# Type UF- B installation Questions..



## macmikeman (Jan 23, 2007)

cdub347 said:


> I ran two exterior weatherproof plugs to supply power for a deck .. But anyways . I used type UF-B wire And each outlet bell box is approx 3 feet above the deck on the exterior of the house I came out of each bell box with approx 5 feet if 3/4 inch PVC to bring the wires through the deck . My question is ... Is it okay to run the UF wire without any conduit under the deck .. ? Does anyone have any 2014 code references that could help me out ? I'm having trouble finding it in my code book. Any info would be appreciated ... Thanks!
> 
> 
> Sent from my iPhone using electriciantalk.com



UF must be run protected from physical damage, so ''under a deck'' can mean a whole rainbow of different situations. The call on what requires protection from physical damage utimately resides with the electrical inspector's decision.


----------



## Black Dog (Oct 16, 2011)

cdub347 said:


> I ran two exterior weatherproof plugs to supply power for a deck .. But anyways . I used type UF-B wire And each outlet bell box is approx 3 feet above the deck on the exterior of the house I came out of each bell box with approx 5 feet if 3/4 inch PVC to bring the wires through the deck . My question is ... Is it okay to run the UF wire without any conduit under the deck .. ? Does anyone have any 2014 code references that could help me out ? I'm having trouble finding it in my code book. Any info would be appreciated ... Thanks!
> 
> 
> Sent from my iPhone using electriciantalk.com



II. Installation
340.10 Uses Permitted. Type UF cable shall be permitted as follows:
(1) 
For use underground, including direct burial in the earth. For underground requirements, see 300.5.
(2) 
As single-conductor cables. Where installed as single-conductor cables, all conductors of the feeder grounded conductor or branch circuit, including the grounded conductor and equipment grounding conductor, if any, shall be installed in accordance with 300.3.
(3) 
For wiring in wet, dry, or corrosive locations under the recognized wiring methods of this Code.
(4) 
Installed as nonmetallic-sheathed cable. Where so installed, the installation and conductor requirements shall comply with Parts II and III of Article 334 and shall be of the multiconductor type.
(5) 
For solar photovoltaic systems in accordance with 690.31.
(6) 
As single-conductor cables as the nonheating leads for heating cables as provided in 424.43.
(7) 
Supported by cable trays. Type UF cable supported by cable trays shall be of the multiconductor type.
Informational Note:  See 310.15(A)(3) for temperature limitation of conductors.


----------



## Black Dog (Oct 16, 2011)

340.12 Uses Not Permitted.
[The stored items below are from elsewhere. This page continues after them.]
/-- Steps 2 and 4 of Table 11.20 for a guarded instruction without an access: a state that has trapped, or none. -/
def guardChecks (a : Act) (gr : Group) (s : State) (n : BitVec 1) (g : BitVec 6) (fs : List Field) : Option State :=
  match fieldsFault gr.budget fs with
  | some r => some (a.trap s a.lead tIllegalReg r)
  | none =>
    let who := guarded gr n g a.set
    match firstBad (accessChk gr g fs who fun _ => .ok (.scr 0)) a.set with
    | some (t, .fault k v) => some (s.takeTrap a.g (guardedSet gr g a.set who) t k v)
    | _ => none

/-! ## Stores (R279) -/

/-- The bytes that a thread stores: the low bytes of a register, or of consecutive registers. -/
def storeBytes (th : Thread) (d z : Nat) : List Byte :=
  if z ≤ 4 then natBytes z (th.reg d).toNat
  else ((List.range (z / 4)).map fun j => natBytes 4 (if d < 60 then th.reg (d + j) else 0).toNat).flatten

/-- Whether an access crosses a line, so that it has an upper part. -/
def Target.crosses (x : Target) : Bool := decide (1 < x.parts.length)

/-- The upper part of a crossing access, as an access of its own. -/
def Target.upper (x : Target) : Target :=
  match x.parts with
  | [_, p] => { x with addr := p.1, size := p.2 }
  | _ => x

/-- R276 step 2. The lower parts of the accesses of a list, which cross; `higher` is what higher-L lanes have written. -/
def State.lowerParts (s : State) (k : TKey) (ls : Nat → List (Loc × Nat)) (higher : Nat → List Span) (data : Nat → List Byte)
    (who : List Nat) : State :=
  who.foldl (fun s t => s.writePlaces k ((ls t).take 1) (s.yieldAll k (higher t) ((ls t).take 1) (data t))) s

/-- R276 step 4. A thread stores its single part, or the upper part of a crossing access; `above` is what higher-L lanes have
written. -/
def State.storeRest (s : State) (g t : Nat) (k : TKey) (cross : Bool) (ls : List (Loc × Nat)) (above : List Span)
    (data : List Byte) : State :=
  let n := if cross then 1 else 0
  let rest := data.drop ((ls.take n).map Prod.snd).sum
  match ls.drop n with
  | [] => s.doStore g t k [] rest
  | l :: _ => s.doStore g t k [l] (s.yieldBytes k above l rest)

/-- A store: global or scratch, its size, offset in units of the size, guard, base, data register. A thread whose lower
part an earlier try has performed stores its upper part only (R276). -/
def storeRun (glob : Bool) (z : Nat) (off : BitVec 4) (n : BitVec 1) (g b d : BitVec 6) (a : Act) (gr : Group)
    (s : State) : State :=
  let fs := [regF b (if glob then 2 else 1), regF g,
    { num := d.toNat, size := max 1 (z / 4), qr := z = 4 }]
  match fieldsFault gr.budget fs with
  | some r => a.trap s a.lead tIllegalReg r
  | none =>
    let who := guarded gr n g a.set
    let whole := fun t => ({ glob := glob, addr := formAddr glob (gr.thread t) b.toNat ((off.toNat * z : Nat) : Int), size := z } : Target)
    let tgt := fun t => if a.lowered.contains t then (whole t).upper else whole t
    let data := fun t => (storeBytes (gr.thread t) d.toNat z).drop (z - (tgt t).size)
    let wait := if d = 61 then starved gr who else []
    let run := others who wait
    let reads := fun t => inThread t (ownReads fs)
    let ls := fun t => s.places gr.key (tgt t) true
    let ready := run.filter fun t => s.mayPerform gr.key true (ls t)
    let low := ready.filter fun t => (tgt t).crosses
    let higher := fun t => (gr.thread t).higher
    let above := fun t => higher t ++
      ((low ++ a.lowered).filter (t < ·)).flatMap fun u => ((s.places gr.key (whole u) true).take 1).map placeSpan
    let r := a.rounds s (guardedSet gr g a.set who) (accessChk gr g fs who fun t => s.lowCheck gr.key true (tgt t))
      (fun t => if who.contains t then s.highCheck gr.key true (tgt t) else .ok (.scr 0))
      low (fun s => s.lowerParts (gkeyTeam gr.key) ls higher data low)
    if !r.2 then r.1
    else
      let s1 := (r.1.raisePoison a.g gr ready reads).goAll a.g (others a.set who) a.next
      let s2 := s1.blockAll a.g wait (.qr a.instr)
      let s3 := if d = 61 then run.foldl (fun s t => s.takeWord a.g t gr.key) s2 else s2
      let s4 := (others run ready).foldl (fun s t =>
        s.waitOwner a.g t { (tgt t).waiting false a.next with data := data t } (poisonFlag gr (reads t))) s3
      let s5 := ready.foldl (fun s t =>
        ((s.storeRest a.g t (gkeyTeam gr.key) (tgt t).crosses (ls t) (above t) (data t)).overWrite a.g t (ls t)).modThread a.g t
          fun th => th.goOn a.next) s4
      if d = 61 then s5.settle else s5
Type UF cable shall not be used as follows:
(1) 
As service-entrance cable
(2) 
In commercial garages
(3) 
In theaters and similar locations
(4) 
In motion picture studios
(5) 
In storage battery rooms
(6) 
In hoistways or on elevators or escalators
(7) 
In hazardous (classified) locations, except as specifically permitted by other articles in this Code
(8) 
Embedded in poured cement, concrete, or aggregate, except where embedded in plaster as nonheating leads where permitted in 424.43
(9) 
Where exposed to direct rays of the sun, unless identified as sunlight resistant
(10) 
Where subject to physical damage
(11) 
As overhead cable, except where installed as messenger-supported wiring in accordance with Part II of Article 396


----------